The Answer: Treat Cache Recovery as an Incident Workflow

A reliable cache architecture separates three control loops: request serving, cache regeneration, and database protection. The application should not let every miss become an immediate backend query. The cache layer needs guardrails that decide when to serve stale data, when to coalesce work, when to shed load, and when to slow callers before the database falls over.

flowchart TD
  A[request arrives] --> B{cache lookup}
  B -->|hit| C[return cached value]
  B -->|miss| D{single flight guard}
  D -->|leader exists| E[wait briefly or serve stale]
  D -->|leader elected| F{backend budget available}
  F -->|yes| G[query database]
  F -->|no| H[serve stale or bounded error]
  G --> I[refresh cache with jittered TTL]
  I --> J[return value]
  E --> J
  H --> K[protect database and emit incident signal]

The architecture has four practical requirements.

First, every expensive key path needs request coalescing. In Go this pattern is often called singleflight; in other stacks it appears as per-key locks, lease tokens, or refresh ownership. The point is simple: one worker regenerates a missing value while the rest wait briefly, serve stale, or fail fast. Without coalescing, one expired hot key can become thousands of identical database queries.

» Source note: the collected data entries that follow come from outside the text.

@[simp] theorem State.fresh_pending (s : State) : (s.fresh).pending = s.pending := rfl
@[simp] theorem State.fresh_out (s : State) : (s.fresh).out = s.out := rfl
@[simp] theorem State.fresh_time (s : State) : (s.fresh).time = s.time := rfl
@[simp] theorem State.fresh_dict (s : State) : (s.fresh).dict = s.dict := rfl
@[simp] theorem State.fresh_tiles (s : State) : (s.fresh).tiles = s.tiles := rfl
@[simp] theorem State.fresh_tasks (s : State) : (s.fresh).tasks = s.tasks := rfl
@[simp] theorem State.fresh_nextTask (s : State) : (s.fresh).nextTask = s.nextTask := rfl
@[simp] theorem State.fresh_parts (s : State) : (s.fresh).parts = s.parts := rfl
@[simp] theorem State.fresh_booked (s : State) : (s.fresh).booked = s.booked := rfl
@[simp] theorem State.fresh_admitted (s : State) : (s.fresh).admitted = s.admitted := rfl
@[simp] theorem State.fresh_plls (s : State) : (s.fresh).plls = s.plls := rfl
@[simp] theorem State.fresh_mem (s : State) : (s.fresh).mem = s.mem := rfl
@[simp] theorem State.fresh_fabric (s : State) : (s.fresh).fabric = s.fabric := rfl
@[simp] theorem State.fresh_sync (s : State) : (s.fresh).sync = s.sync := rfl
@[simp] theorem State.fresh_rings (s : State) : (s.fresh).rings = s.rings := rfl
@[simp] theorem State.fresh_funcs (s : State) : (s.fresh).funcs = s.funcs := rfl
@[simp] theorem State.fresh_kernels (s : State) : (s.fresh).kernels = s.kernels := rfl
@[simp] theorem State.fresh_models (s : State) : (s.fresh).models = s.models := rfl
@[simp] theorem State.fresh_radio (s : State) : (s.fresh).radio = s.radio := rfl
@[simp] theorem State.fresh_ports (s : State) : (s.fresh).ports = s.ports := rfl
@[simp] theorem State.fresh_power (s : State) : (s.fresh).power = s.power := rfl
@[simp] theorem State.fresh_relia (s : State) : (s.fresh).relia = s.relia := rfl
@[simp] theorem State.fresh_boot (s : State) : (s.fresh).boot = s.boot := rfl
@[simp] theorem State.fresh_sec (s : State) : (s.fresh).sec = s.sec := rfl
@[simp] theorem State.fresh_reg (s : State) (j : Nat) : (s.fresh).reg j = s.reg j := rfl
@[simp] theorem State.fresh_blob (s : State) (j : Nat) : (s.fresh).blob j = s.blob j := rfl

@[simp] theorem State.setTile_pending (s : State) (n : Nat) (t : Tile) : (s.setTile n t).pending = s.pending := rfl
@[simp] theorem State.setTile_out (s : State) (n : Nat) (t : Tile) : (s.setTile n t).out = s.out := rfl
@[simp] theorem State.setTile_free (s : State) (n : Nat) (t : Tile) : (s.setTile n t).free = s.free := rfl
@[simp] theorem State.setTile_time (s : State) (n : Nat) (t : Tile) : (s.setTile n t).time = s.time := rfl
@[simp] theorem State.setTile_dict (s : State) (n : Nat) (t : Tile) : (s.setTile n t).dict = s.dict := rfl
@[simp] theorem State.setTile_tasks (s : State) (n : Nat) (t : Tile) : (s.setTile n t).tasks = s.tasks := rfl
@[simp] theorem State.setTile_nextTask (s : State) (n : Nat) (t : Tile) : (s.setTile n t).nextTask = s.nextTask := rfl
@[simp] theorem State.setTile_parts (s : State) (n : Nat) (t : Tile) : (s.setTile n t).parts = s.parts := rfl
@[simp] theorem State.setTile_booked (s : State) (n : Nat) (t : Tile) : (s.setTile n t).booked = s.booked := rfl
@[simp] theorem State.setTile_admitted (s : State) (n : Nat) (t : Tile) : (s.setTile n t).admitted = s.admitted := rfl
@[simp] theorem State.setTile_plls (s : State) (n : Nat) (t : Tile) : (s.setTile n t).plls = s.plls := rfl
@[simp] theorem State.setTile_mem (s : State) (n : Nat) (t : Tile) : (s.setTile n t).mem = s.mem := rfl
@[simp] theorem State.setTile_fabric (s : State) (n : Nat) (t : Tile) : (s.setTile n t).fabric = s.fabric := rfl
@[simp] theorem State.setTile_sync (s : State) (n : Nat) (t : Tile) : (s.setTile n t).sync = s.sync := rfl
@[simp] theorem State.setTile_rings (s : State) (n : Nat) (t : Tile) : (s.setTile n t).rings = s.rings := rfl
@[simp] theorem State.setTile_funcs (s : State) (n : Nat) (t : Tile) : (s.setTile n t).funcs = s.funcs := rfl
@[simp] theorem State.setTile_kernels (s : State) (n : Nat) (t : Tile) : (s.setTile n t).kernels = s.kernels := rfl
@[simp] theorem State.setTile_models (s : State) (n : Nat) (t : Tile) : (s.setTile n t).models = s.models := rfl
@[simp] theorem State.setTile_radio (s : State) (n : Nat) (t : Tile) : (s.setTile n t).radio = s.radio := rfl
@[simp] theorem State.setTile_ports (s : State) (n : Nat) (t : Tile) : (s.setTile n t).ports = s.ports := rfl
@[simp] theorem State.setTile_power (s : State) (n : Nat) (t : Tile) : (s.setTile n t).power = s.power := rfl
@[simp] theorem State.setTile_relia (s : State) (n : Nat) (t : Tile) : (s.setTile n t).relia = s.relia := rfl
@[simp] theorem State.setTile_boot (s : State) (n : Nat) (t : Tile) : (s.setTile n t).boot = s.boot := rfl
@[simp] theorem State.setTile_sec (s : State) (n : Nat) (t : Tile) : (s.setTile n t).sec = s.sec := rfl
@[simp] theorem State.setTile_reg (s : State) (n : Nat) (t : Tile) (j : Nat) : (s.setTile n t).reg j = s.reg j := rfl
@[simp] theorem State.setTile_blob (s : State) (n : Nat) (t : Tile) (j : Nat) : (s.setTile n t).blob j = s.blob j := rfl

@[simp] theorem State.updTile_pending (s : State) (n : Nat) (f : Tile → Tile) : (s.updTile n f).pending = s.pending := rfl
@[simp] theorem State.updTile_out (s : State) (n : Nat) (f : Tile → Tile) : (s.updTile n f).out = s.out := rfl
@[simp] theorem State.updTile_free (s : State) (n : Nat) (f : Tile → Tile) : (s.updTile n f).free = s.free := rfl
@[simp] theorem State.updTile_time (s : State) (n : Nat) (f : Tile → Tile) : (s.updTile n f).time = s.time := rfl
@[simp] theorem State.updTile_dict (s : State) (n : Nat) (f : Tile → Tile) : (s.updTile n f).dict = s.dict := rfl
@[simp] theorem State.updTile_tasks (s : State) (n : Nat) (f : Tile → Tile) : (s.updTile n f).tasks = s.tasks := rfl
@[simp] theorem State.updTile_nextTask (s : State) (n : Nat) (f : Tile → Tile) : (s.updTile n f).nextTask = s.nextTask := rfl
@[simp] theorem State.updTile_parts (s : State) (n : Nat) (f : Tile → Tile) : (s.updTile n f).parts = s.parts := rfl
@[simp] theorem State.updTile_booked (s : State) (n : Nat) (f : Tile → Tile) : (s.updTile n f).booked = s.booked := rfl
@[simp] theorem State.updTile_admitted (s : State) (n : Nat) (f : Tile → Tile) : (s.updTile n f).admitted = s.admitted := rfl
@[simp] theorem State.updTile_plls (s : State) (n : Nat) (f : Tile → Tile) : (s.updTile n f).plls = s.plls := rfl
@[simp] theorem State.updTile_mem (s : State) (n : Nat) (f : Tile → Tile) : (s.updTile n f).mem = s.mem := rfl
@[simp] theorem State.updTile_fabric (s : State) (n : Nat) (f : Tile → Tile) : (s.updTile n f).fabric = s.fabric := rfl
@[simp] theorem State.updTile_sync (s : State) (n : Nat) (f : Tile → Tile) : (s.updTile n f).sync = s.sync := rfl
@[simp] theorem State.updTile_rings (s : State) (n : Nat) (f : Tile → Tile) : (s.updTile n f).rings = s.rings := rfl
@[simp] theorem State.updTile_funcs (s : State) (n : Nat) (f : Tile → Tile) : (s.updTile n f).funcs = s.funcs := rfl
@[simp] theorem State.updTile_kernels (s : State) (n : Nat) (f : Tile → Tile) : (s.updTile n f).kernels = s.kernels := rfl
@[simp] theorem State.updTile_models (s : State) (n : Nat) (f : Tile → Tile) : (s.updTile n f).models = s.models := rfl
@[simp] theorem State.updTile_radio (s : State) (n : Nat) (f : Tile → Tile) : (s.updTile n f).radio = s.radio := rfl
@[simp] theorem State.updTile_ports (s : State) (n : Nat) (f : Tile → Tile) : (s.updTile n f).ports = s.ports := rfl
@[simp] theorem State.updTile_power (s : State) (n : Nat) (f : Tile → Tile) : (s.updTile n f).power = s.power := rfl
@[simp] theorem State.updTile_relia (s : State) (n : Nat) (f : Tile → Tile) : (s.updTile n f).relia = s.relia := rfl
@[simp] theorem State.updTile_boot (s : State) (n : Nat) (f : Tile → Tile) : (s.updTile n f).boot = s.boot := rfl
@[simp] theorem State.updTile_sec (s : State) (n : Nat) (f : Tile → Tile) : (s.updTile n f).sec = s.sec := rfl
@[simp] theorem State.updTile_reg (s : State) (n : Nat) (f : Tile → Tile) (j : Nat) : (s.updTile n f).reg j = s.reg j := rfl
@[simp] theorem State.updTile_blob (s : State) (n : Nat) (f : Tile → Tile) (j : Nat) : (s.updTile n f).blob j = s.blob j := rfl

@[simp] theorem State.setPart_pending (s : State) (p : Nat) (q : Part) : (s.setPart p q).pending = s.pending := rfl
@[simp] theorem State.setPart_out (s : State) (p : Nat) (q : Part) : (s.setPart p q).out = s.out := rfl
@[simp] theorem State.setPart_free (s : State) (p : Nat) (q : Part) : (s.setPart p q).free = s.free := rfl
@[simp] theorem State.setPart_time (s : State) (p : Nat) (q : Part) : (s.setPart p q).time = s.time := rfl
@[simp] theorem State.setPart_tiles (s : State) (p : Nat) (q : Part) : (s.setPart p q).tiles = s.tiles := rfl
@[simp] theorem State.setPart_tasks (s : State) (p : Nat) (q : Part) : (s.setPart p q).tasks = s.tasks := rfl
@[simp] theorem State.setPart_nextTask (s : State) (p : Nat) (q : Part) : (s.setPart p q).nextTask = s.nextTask := rfl
@[simp] theorem State.setPart_booked (s : State) (p : Nat) (q : Part) : (s.setPart p q).booked = s.booked := rfl
@[simp] theorem State.setPart_admitted (s : State) (p : Nat) (q : Part) : (s.setPart p q).admitted = s.admitted := rfl
@[simp] theorem State.setPart_plls (s : State) (p : Nat) (q : Part) : (s.setPart p q).plls = s.plls := rfl
@[simp] theorem State.setPart_mem (s : State) (p : Nat) (q : Part) : (s.setPart p q).mem = s.mem := rfl
@[simp] theorem State.setPart_fabric (s : State) (p : Nat) (q : Part) : (s.setPart p q).fabric = s.fabric := rfl
@[simp] theorem State.setPart_sync (s : State) (p : Nat) (q : Part) : (s.setPart p q).sync = s.sync := rfl
@[simp] theorem State.setPart_rings (s : State) (p : Nat) (q : Part) : (s.setPart p q).rings = s.rings := rfl
@[simp] theorem State.setPart_funcs (s : State) (p : Nat) (q : Part) : (s.setPart p q).funcs = s.funcs := rfl
@[simp] theorem State.setPart_kernels (s : State) (p : Nat) (q : Part) : (s.setPart p q).kernels = s.kernels := rfl
@[simp] theorem State.setPart_models (s : State) (p : Nat) (q : Part) : (s.setPart p q).models = s.models := rfl
@[simp] theorem State.setPart_radio (s : State) (p : Nat) (q : Part) : (s.setPart p q).radio = s.radio := rfl
@[simp] theorem State.setPart_ports (s : State) (p : Nat) (q : Part) : (s.setPart p q).ports = s.ports := rfl
@[simp] theorem State.setPart_power (s : State) (p : Nat) (q : Part) : (s.setPart p q).power = s.power := rfl
@[simp] theorem State.setPart_relia (s : State) (p : Nat) (q : Part) : (s.setPart p q).relia = s.relia := rfl
@[simp] theorem State.setPart_boot (s : State) (p : Nat) (q : Part) : (s.setPart p q).boot = s.boot := rfl
@[simp] theorem State.setPart_sec (s : State) (p : Nat) (q : Part) : (s.setPart p q).sec = s.sec := rfl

Second, TTLs need jitter and refresh policy. Fixed TTLs create synchronized expiration. Jitter spreads refreshes over time. Refresh-ahead can help for predictable hot keys, but it must be bounded; an aggressive refresh daemon can become its own incident. The cache should know the difference between a value that is absent, a value that is stale but usable, and a value that must not be served.

Third, the database needs an explicit miss budget. A miss path should pass through a limiter sized to what the backend can survive. That limiter can be per service, per shard, per tenant, or per key class. If the budget is exhausted, the application should serve stale data, return a controlled degraded response, or shed low-priority traffic. It should not keep adding concurrent database work until connection pools collapse.

Fourth, incident response needs cache-specific telemetry. Overall latency is too late. Useful signals include cache hit rate by route and key family, miss rate, fill latency, stale serve count, coalescing wait time, backend query rate from cache misses, eviction rate, hot key distribution, TTL age distribution, and database saturation. The incident dashboard should answer: which keys are missing, why they are missing, who is regenerating them, and what the backend is absorbing.

In Practice

Context. The documented pattern from Meta’s memcache architecture is that caching at scale requires more than a key-value store. The NSDI paper “Scaling Memcache at Facebook” describes leases to address stale sets and thundering herd behavior, regional cache deployment, and operational mechanisms for avoiding backend overload. The public lesson is not “use memcache.” It is that large read-heavy systems need cache coordination semantics when many clients share a backend.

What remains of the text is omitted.